__AIM OF THE TASK__
Among the lines below, a stretch begins at the one with "(post : Group" and ends at the one with "among them. -/". Repeat that stretch exactly, ends included.
━━━ GIVEN DATA ━━━
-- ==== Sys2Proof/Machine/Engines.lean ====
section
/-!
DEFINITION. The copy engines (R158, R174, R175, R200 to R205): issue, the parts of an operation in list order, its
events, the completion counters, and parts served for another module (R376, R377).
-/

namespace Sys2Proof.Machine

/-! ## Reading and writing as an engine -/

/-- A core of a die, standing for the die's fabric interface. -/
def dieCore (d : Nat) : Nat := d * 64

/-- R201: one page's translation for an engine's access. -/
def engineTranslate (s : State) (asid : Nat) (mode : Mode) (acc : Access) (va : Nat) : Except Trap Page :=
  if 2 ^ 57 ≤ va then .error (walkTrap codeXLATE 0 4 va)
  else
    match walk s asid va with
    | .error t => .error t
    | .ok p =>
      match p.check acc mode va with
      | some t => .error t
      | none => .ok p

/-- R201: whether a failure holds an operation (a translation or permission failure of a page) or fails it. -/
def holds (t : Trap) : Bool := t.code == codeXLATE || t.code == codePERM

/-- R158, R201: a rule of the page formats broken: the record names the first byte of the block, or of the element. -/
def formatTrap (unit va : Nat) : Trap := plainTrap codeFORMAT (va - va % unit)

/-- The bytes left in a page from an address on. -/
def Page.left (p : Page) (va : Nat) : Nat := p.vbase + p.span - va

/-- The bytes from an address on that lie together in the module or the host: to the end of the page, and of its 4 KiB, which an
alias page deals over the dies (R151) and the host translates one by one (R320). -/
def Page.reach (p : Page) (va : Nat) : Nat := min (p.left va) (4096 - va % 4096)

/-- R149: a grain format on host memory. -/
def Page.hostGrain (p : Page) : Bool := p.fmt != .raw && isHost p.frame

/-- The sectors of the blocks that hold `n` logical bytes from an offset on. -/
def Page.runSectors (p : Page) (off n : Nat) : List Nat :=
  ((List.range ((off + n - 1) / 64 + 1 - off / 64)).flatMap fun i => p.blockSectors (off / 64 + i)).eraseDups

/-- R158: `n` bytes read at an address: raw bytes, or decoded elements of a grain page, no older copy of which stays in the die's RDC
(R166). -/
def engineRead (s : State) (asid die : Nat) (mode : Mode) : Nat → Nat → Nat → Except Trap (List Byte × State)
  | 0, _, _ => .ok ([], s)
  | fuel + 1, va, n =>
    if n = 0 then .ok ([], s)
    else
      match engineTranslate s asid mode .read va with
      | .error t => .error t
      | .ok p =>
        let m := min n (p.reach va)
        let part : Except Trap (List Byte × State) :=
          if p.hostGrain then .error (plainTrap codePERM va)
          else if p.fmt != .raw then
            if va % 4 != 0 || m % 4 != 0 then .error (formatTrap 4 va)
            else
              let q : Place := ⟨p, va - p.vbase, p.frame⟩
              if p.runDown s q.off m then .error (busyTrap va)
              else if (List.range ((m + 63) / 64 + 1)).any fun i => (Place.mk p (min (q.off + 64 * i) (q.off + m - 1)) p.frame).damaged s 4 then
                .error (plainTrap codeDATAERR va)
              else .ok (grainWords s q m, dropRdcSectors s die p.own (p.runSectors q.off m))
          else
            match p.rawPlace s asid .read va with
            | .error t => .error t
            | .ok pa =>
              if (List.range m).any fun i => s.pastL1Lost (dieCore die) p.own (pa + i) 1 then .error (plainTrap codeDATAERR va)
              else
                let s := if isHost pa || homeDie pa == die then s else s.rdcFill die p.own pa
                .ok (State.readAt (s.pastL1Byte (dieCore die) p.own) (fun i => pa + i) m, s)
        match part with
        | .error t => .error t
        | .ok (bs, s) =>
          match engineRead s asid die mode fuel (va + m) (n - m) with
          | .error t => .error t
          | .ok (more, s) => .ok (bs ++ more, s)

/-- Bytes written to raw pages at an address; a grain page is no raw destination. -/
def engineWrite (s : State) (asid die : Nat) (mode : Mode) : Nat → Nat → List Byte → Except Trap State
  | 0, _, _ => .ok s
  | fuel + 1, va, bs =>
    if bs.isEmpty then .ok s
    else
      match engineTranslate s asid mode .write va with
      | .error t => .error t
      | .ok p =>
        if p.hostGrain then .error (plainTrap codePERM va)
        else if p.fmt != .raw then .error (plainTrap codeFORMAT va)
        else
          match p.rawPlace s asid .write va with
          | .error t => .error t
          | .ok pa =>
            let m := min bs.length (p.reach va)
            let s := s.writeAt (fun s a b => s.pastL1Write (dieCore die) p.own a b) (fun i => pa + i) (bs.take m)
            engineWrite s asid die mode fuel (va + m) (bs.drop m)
━━━
━━━ GIVEN DATA ━━━
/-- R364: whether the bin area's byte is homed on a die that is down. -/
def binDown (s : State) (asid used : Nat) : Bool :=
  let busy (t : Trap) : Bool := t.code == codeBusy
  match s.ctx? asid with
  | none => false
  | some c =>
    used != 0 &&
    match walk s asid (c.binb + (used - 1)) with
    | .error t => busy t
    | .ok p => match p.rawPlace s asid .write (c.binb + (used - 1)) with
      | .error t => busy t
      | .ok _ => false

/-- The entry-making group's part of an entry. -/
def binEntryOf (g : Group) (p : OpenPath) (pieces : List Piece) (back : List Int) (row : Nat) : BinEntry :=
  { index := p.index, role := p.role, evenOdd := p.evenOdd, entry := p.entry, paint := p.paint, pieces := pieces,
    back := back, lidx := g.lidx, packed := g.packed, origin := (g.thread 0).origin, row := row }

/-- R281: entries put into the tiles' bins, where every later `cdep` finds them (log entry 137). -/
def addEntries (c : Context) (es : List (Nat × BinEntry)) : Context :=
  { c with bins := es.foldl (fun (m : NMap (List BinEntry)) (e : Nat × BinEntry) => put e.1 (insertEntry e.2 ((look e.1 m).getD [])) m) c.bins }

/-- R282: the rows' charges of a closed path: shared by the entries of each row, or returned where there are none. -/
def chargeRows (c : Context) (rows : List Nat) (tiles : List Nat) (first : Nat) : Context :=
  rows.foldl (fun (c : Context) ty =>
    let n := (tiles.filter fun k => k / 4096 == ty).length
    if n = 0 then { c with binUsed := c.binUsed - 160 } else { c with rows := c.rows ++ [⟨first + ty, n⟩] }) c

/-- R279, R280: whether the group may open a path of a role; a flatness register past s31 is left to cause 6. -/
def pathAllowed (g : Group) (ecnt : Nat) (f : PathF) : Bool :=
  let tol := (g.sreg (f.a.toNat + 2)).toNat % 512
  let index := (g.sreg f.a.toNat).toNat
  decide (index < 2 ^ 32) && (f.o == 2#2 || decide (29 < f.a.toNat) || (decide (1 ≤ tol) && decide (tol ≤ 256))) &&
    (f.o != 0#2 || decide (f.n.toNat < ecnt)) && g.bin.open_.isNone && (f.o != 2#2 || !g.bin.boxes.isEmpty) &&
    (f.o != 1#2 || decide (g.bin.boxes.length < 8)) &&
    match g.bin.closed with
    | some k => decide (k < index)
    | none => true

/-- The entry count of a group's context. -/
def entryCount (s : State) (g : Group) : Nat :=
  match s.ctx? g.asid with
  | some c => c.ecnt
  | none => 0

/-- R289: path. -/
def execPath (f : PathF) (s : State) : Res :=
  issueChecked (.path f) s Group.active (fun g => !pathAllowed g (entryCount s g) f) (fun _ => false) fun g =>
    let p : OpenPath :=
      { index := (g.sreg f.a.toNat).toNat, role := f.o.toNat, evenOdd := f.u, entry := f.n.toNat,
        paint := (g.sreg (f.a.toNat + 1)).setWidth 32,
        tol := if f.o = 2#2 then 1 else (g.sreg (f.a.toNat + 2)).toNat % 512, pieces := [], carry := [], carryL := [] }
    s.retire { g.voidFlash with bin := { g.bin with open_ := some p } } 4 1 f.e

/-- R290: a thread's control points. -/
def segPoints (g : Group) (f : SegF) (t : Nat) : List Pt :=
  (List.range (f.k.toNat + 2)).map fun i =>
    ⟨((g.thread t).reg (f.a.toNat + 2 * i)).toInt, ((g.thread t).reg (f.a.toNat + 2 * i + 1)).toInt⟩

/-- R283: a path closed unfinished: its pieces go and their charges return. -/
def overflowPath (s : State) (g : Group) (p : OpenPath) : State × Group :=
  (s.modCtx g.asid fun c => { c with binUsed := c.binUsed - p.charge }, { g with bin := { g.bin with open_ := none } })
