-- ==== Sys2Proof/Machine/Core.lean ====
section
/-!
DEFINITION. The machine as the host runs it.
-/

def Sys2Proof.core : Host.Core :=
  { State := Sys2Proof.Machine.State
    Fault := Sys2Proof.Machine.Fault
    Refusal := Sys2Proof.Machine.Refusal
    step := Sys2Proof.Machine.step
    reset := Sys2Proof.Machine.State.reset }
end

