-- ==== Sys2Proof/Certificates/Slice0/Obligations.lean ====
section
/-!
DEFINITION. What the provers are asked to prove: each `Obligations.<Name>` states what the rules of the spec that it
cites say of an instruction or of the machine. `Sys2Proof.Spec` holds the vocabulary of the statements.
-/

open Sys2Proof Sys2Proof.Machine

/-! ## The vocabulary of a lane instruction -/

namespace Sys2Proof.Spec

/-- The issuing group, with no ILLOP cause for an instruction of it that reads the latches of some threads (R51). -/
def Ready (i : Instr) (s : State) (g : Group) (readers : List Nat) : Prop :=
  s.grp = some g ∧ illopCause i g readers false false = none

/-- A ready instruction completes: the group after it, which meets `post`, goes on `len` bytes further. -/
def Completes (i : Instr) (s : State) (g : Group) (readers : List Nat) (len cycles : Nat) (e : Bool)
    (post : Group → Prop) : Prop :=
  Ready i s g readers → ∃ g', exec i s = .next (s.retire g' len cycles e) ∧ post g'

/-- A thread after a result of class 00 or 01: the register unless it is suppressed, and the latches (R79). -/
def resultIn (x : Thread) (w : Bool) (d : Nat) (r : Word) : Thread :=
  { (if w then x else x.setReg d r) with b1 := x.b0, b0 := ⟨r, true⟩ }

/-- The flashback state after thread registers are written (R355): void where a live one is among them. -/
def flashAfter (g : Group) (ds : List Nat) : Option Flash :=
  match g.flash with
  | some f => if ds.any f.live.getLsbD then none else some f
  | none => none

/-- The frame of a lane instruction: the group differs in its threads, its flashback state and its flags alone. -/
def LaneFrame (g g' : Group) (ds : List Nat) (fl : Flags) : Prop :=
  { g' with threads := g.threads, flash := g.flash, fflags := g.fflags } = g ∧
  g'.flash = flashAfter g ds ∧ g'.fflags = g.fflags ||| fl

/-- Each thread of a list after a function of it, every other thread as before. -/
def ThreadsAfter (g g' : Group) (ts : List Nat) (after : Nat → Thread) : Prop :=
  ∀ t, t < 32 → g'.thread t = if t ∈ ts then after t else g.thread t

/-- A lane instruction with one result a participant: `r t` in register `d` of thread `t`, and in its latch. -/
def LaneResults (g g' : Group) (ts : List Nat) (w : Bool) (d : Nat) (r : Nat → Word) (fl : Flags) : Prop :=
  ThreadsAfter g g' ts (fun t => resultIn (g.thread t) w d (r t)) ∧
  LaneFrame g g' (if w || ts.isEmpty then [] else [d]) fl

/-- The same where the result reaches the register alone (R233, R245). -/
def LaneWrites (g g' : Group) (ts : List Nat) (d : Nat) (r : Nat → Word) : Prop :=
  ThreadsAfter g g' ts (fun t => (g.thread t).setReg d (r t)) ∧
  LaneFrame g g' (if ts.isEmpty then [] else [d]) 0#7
━━━
━━━ GIVEN DATA ━━━
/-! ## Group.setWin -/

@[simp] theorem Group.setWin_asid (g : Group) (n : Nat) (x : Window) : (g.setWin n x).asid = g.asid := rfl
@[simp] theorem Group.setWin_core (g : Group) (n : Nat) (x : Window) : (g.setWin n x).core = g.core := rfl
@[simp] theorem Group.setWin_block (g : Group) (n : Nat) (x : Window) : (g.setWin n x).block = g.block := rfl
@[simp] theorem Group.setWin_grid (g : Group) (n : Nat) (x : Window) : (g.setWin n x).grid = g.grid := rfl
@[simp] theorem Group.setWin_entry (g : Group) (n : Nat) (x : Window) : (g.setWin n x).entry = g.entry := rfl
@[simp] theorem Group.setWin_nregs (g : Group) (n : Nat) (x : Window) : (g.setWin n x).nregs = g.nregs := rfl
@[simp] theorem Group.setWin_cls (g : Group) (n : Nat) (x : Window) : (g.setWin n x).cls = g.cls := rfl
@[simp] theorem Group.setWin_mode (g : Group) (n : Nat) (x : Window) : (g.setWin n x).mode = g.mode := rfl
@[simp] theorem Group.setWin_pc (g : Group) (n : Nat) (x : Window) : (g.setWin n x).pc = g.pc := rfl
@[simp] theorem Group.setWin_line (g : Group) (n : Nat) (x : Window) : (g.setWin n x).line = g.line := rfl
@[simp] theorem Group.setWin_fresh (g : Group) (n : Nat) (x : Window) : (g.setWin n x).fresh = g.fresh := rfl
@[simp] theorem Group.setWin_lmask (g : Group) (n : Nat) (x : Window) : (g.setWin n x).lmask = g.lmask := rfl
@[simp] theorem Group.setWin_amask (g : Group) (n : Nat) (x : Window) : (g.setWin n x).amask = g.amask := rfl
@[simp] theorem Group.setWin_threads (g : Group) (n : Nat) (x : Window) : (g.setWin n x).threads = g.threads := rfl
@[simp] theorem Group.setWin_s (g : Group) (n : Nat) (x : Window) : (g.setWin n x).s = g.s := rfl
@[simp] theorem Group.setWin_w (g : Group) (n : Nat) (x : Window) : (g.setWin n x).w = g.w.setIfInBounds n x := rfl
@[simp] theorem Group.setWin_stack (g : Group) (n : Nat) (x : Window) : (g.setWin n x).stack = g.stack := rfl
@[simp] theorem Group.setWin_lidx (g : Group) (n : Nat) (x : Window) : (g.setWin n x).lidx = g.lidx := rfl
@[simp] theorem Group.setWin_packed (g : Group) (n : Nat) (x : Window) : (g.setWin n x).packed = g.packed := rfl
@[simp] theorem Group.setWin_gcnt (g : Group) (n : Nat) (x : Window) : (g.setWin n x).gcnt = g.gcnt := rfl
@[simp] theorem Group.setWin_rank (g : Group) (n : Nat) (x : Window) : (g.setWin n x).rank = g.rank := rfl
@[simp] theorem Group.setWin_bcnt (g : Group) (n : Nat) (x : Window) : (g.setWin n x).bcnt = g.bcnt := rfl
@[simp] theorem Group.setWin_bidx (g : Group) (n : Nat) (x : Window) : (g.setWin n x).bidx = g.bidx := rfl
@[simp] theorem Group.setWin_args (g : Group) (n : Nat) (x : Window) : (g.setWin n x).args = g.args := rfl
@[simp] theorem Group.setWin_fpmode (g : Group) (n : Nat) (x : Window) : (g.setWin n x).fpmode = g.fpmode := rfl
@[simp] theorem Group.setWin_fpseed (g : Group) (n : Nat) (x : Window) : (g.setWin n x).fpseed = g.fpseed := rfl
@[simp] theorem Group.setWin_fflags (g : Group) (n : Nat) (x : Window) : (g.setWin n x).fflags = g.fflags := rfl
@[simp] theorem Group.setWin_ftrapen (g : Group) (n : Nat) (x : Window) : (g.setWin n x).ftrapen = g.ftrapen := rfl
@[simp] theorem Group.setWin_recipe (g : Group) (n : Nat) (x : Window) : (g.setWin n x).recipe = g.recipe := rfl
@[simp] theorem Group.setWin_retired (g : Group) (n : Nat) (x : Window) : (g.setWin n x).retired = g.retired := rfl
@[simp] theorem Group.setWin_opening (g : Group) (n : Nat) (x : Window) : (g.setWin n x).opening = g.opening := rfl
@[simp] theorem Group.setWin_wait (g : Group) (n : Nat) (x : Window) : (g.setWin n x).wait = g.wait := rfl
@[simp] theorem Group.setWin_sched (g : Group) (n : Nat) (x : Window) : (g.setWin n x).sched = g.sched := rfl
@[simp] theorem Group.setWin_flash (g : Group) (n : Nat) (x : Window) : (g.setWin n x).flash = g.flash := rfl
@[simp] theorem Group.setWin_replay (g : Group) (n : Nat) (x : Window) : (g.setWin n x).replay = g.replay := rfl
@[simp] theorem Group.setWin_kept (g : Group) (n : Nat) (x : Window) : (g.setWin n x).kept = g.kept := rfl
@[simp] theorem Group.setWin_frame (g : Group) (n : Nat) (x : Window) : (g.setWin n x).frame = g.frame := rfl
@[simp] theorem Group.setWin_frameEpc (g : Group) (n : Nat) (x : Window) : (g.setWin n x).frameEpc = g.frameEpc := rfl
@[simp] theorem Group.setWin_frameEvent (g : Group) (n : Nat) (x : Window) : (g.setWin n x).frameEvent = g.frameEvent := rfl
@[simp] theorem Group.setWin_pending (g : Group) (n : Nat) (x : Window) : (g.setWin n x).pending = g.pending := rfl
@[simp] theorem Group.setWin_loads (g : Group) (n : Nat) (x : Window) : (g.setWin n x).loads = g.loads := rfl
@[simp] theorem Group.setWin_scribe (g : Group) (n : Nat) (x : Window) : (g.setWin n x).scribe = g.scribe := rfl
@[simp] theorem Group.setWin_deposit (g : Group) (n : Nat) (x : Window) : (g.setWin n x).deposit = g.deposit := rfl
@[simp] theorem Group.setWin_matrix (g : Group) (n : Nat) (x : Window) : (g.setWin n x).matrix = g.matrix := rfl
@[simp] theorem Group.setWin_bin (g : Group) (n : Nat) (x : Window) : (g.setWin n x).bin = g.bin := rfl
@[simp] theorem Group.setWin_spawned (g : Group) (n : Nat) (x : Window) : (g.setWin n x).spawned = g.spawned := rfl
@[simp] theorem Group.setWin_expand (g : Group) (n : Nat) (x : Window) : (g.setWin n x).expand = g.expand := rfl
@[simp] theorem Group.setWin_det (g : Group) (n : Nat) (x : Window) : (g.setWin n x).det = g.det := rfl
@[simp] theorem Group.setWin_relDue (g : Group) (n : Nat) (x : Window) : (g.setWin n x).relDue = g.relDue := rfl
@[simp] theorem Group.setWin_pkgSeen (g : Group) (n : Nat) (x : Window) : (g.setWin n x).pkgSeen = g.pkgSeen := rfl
━━━
__SOLUTION__
    (post : Group → Prop) : Prop :=
  Ready i s g readers → ∃ g', exec i s = .next (s.retire g' len cycles e) ∧ post g'

/-- A thread after a result of class 00 or 01: the register unless it is suppressed, and the latches (R79). -/
def resultIn (x : Thread) (w : Bool) (d : Nat) (r : Word) : Thread :=
  { (if w then x else x.setReg d r) with b1 := x.b0, b0 := ⟨r, true⟩ }

/-- The flashback state after thread registers are written (R355): void where a live one is among them. -/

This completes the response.